Great, thanks. I hope we can include it in 4.10.
Paolo
On 12/14/2016 11:23 AM, Paolo Bonzini wrote:
>
>
> On 14/12/2016 18:07, Brijesh Singh wrote:
>>>
>>
>> Since now we are going to perform multiple conditional checks before
>> concluding that its safe to use HW provided GPA. How about if we add two
>> functions "emulator_is_rep_string_op" and "emulator_is_two_mem_op" into
>> emulator.c and use these functions inside the x86.c to determine if its
>> safe to use HW provided gpa?
>
> Why not export only emulator_can_use_gpa from emulate.c? (So in the end
> leaving emulator_is_string_op in emulate.c was the right thing to do, it
> was just the test that was wrong :)).
>
Actually, I was not sure if putting emulator_can_use_gpa() in emulate.c
was right thing - mainly because emulator.c does not deal with GPA. I
will go with your advice and put it in emulator.c, it makes easy :)
> The patch below is still missing the check for cross-page MMIO. Your
> reference to the BKDG only covers MMCONFIG (sometimes referred to as
> ECAM), not MMIO in general. Doing AND or OR into video memory for
> example is perfectly legal, and I'm fairly sure that some obscure legacy
> software does PUSH/POP into vram as well!
>
>
I used your below code snippet to detect cross-page MMIO access. After
applying these changes cross-page MMIO read/write unit test is passing
just fine.

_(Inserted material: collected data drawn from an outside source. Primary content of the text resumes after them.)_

-- ==== Sys2Proof/WellFormed.lean ====
section
/-! DEFINITION. Well-formedness of instructions: the checks of R191 (and R167, R241, R293) on field values. -/

namespace Sys2Proof

/-- Type set S of Table 10-3. -/
def Fmt.isS : Fmt → Bool
  | .i8 | .i16 | .i32 => true
  | _ => false

/-- Type set N of Table 10-3. -/
def Fmt.isN : Fmt → Bool
  | .n8 | .n16 | .n32 => true
  | _ => false

/-- Type set A of Table 10-3: sets S and N. -/
def Fmt.isInt (f : Fmt) : Bool := f.isS || f.isN

/-- Any integer format of Table 02-1, the 4-bit ones included. -/
def Fmt.isInteger : Fmt → Bool
  | .i4 | .n4 => true
  | f => f.isInt

/-- A signed integer format. -/
def Fmt.isSigned : Fmt → Bool
  | .i4 => true
  | f => f.isS

/-- The weight formats of Table 11-1, codes 1h to 9h; the same formats are the activation formats (R275). -/
def Fmt.isWeight : Fmt → Bool
  | .f32 | .i16 | .n16 | .i32 | .n32 => false
  | _ => true

/-- An index within the level's limit (R167). -/
def Opnd.idxOk (o : Opnd) : Bool :=
  match o.lvl with
  | .main => true
  | .file => decide (o.idx.toNat ≤ 7)
  | .latch => decide (o.idx.toNat ≤ 1)
  | .port => decide (o.idx.toNat ≤ 15)

/-- A class V source field (R167): the rotate bit only at the main level. -/
def Opnd.wfSrc (o : Opnd) : Bool := o.idxOk && (!o.rot || o.lvl == .main)

/-- A class V destination field (R167): bit [10] only at a stream port. -/
def Opnd.wfDst (o : Opnd) : Bool := o.wfSrc && (!o.trap || o.lvl == .port)

/-- The pairs of formats of a conversion (R254). `nearest` is true for VCVT itself. -/
def cvtPairOk (dst src : Fmt) (nearest : Bool) : Bool :=
  dst != src &&
    (if dst.isInteger && src.isInteger then nearest && decide (src.bits ≤ dst.bits) else true)

/-- The pairs of formats of a narrowing (R256). -/
def narPairOk (dst src : Fmt) : Bool :=
  dst.isInteger && src.isInteger && decide (dst.bits < src.bits)

/-- PART lies below the number of parts of the narrow side (R255). -/
def partOk (dst src : Fmt) (part : BitVec 3) : Bool :=
  decide (part.toNat < (max dst.bits src.bits) / (min dst.bits src.bits))

/-- TYPE of a multiplication: 0 when the source is a port, else an activation format (R298, R275). -/
def actTypeOk (a : Opnd) (ty : Fmt) : Bool :=
  if a.lvl == .port then ty == .f32 else ty.isWeight

/-- The options of a weight load carry no further check of R191. -/
def MwldOpts.wf (_ : MwldOpts) : Bool := true

/-- The assigned special-register numbers (Table 07-2). -/
def srAssigned (n : Nat) : Bool :=
  [0x00, 0x01, 0x02, 0x03, 0x04, 0x05, 0x08, 0x09, 0x0A, 0x10, 0x11, 0x12, 0x13, 0x18, 0x20, 0x21, 0x22, 0x23, 0x24, 0x25,
   0x26, 0x28, 0x2C, 0x2D, 0x2E, 0x2F, 0x30, 0x31, 0x32].contains n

I will include it in patch.
> Actually there is a nice trick you can do to support cross-page
> MMIO access detection:
diff --git a/arch/x86/kvm/x86.c b/arch/x86/kvm/x86.c
index 37cd31645d45..754d251dc611 100644
--- a/arch/x86/kvm/x86.c
+++ b/arch/x86/kvm/x86.c
@@ -4549,6 +4549,7 @@ static int emulator_read_write_onepage(unsigned
long addr, void *val,
*/
if (vcpu->arch.gpa_available &&
!emulator_can_use_hw_gpa(ctxt) &&
+ (addr & ~PAGE_MASK) == (exception->address & ~PAGE_MASK) &&
vcpu_is_mmio_gpa(vcpu, addr, exception->address, write)) {
gpa = exception->address;
goto mmio;
On 23/11/2016 18:01, Brijesh Singh wrote:
>
> + /*
> + * Before emulating the instruction, check if the error code
> + * was due to a RO violation while translating the guest page.
> + * This can occur when using nested virtualization with nested
> + * paging in both guests. If true, we simply unprotect the page
> + * and resume the guest.
> + *
> + * Note: AMD only (since it supports the PFERR_GUEST_PAGE_MASK used
> + * in PFERR_NEXT_GUEST_PAGE)
> + */
> + if (error_code == PFERR_NESTED_GUEST_PAGE) {
> + kvm_mmu_unprotect_page(vcpu->kvm, gpa_to_gfn(cr2));
> + return 1;
> + }
What happens if L1 is mapping some memory that is read only in L0? That
is, the L1 nested page tables make it read-write, but the L0 shadow
nested page tables make it read-only.
Accessing it would cause an NPF, and then my guess is that the L1 guest
would loop on the failing instruction instead of just dropping the write.
Paolo
Hi Paolo,
On 07/27/2017 11:27 AM, Paolo Bonzini wrote:
> On 23/11/2016 18:01, Brijesh Singh wrote:
>>
>> + /*
>> + * Before emulating the instruction, check if the error code
>> + * was due to a RO violation while translating the guest page.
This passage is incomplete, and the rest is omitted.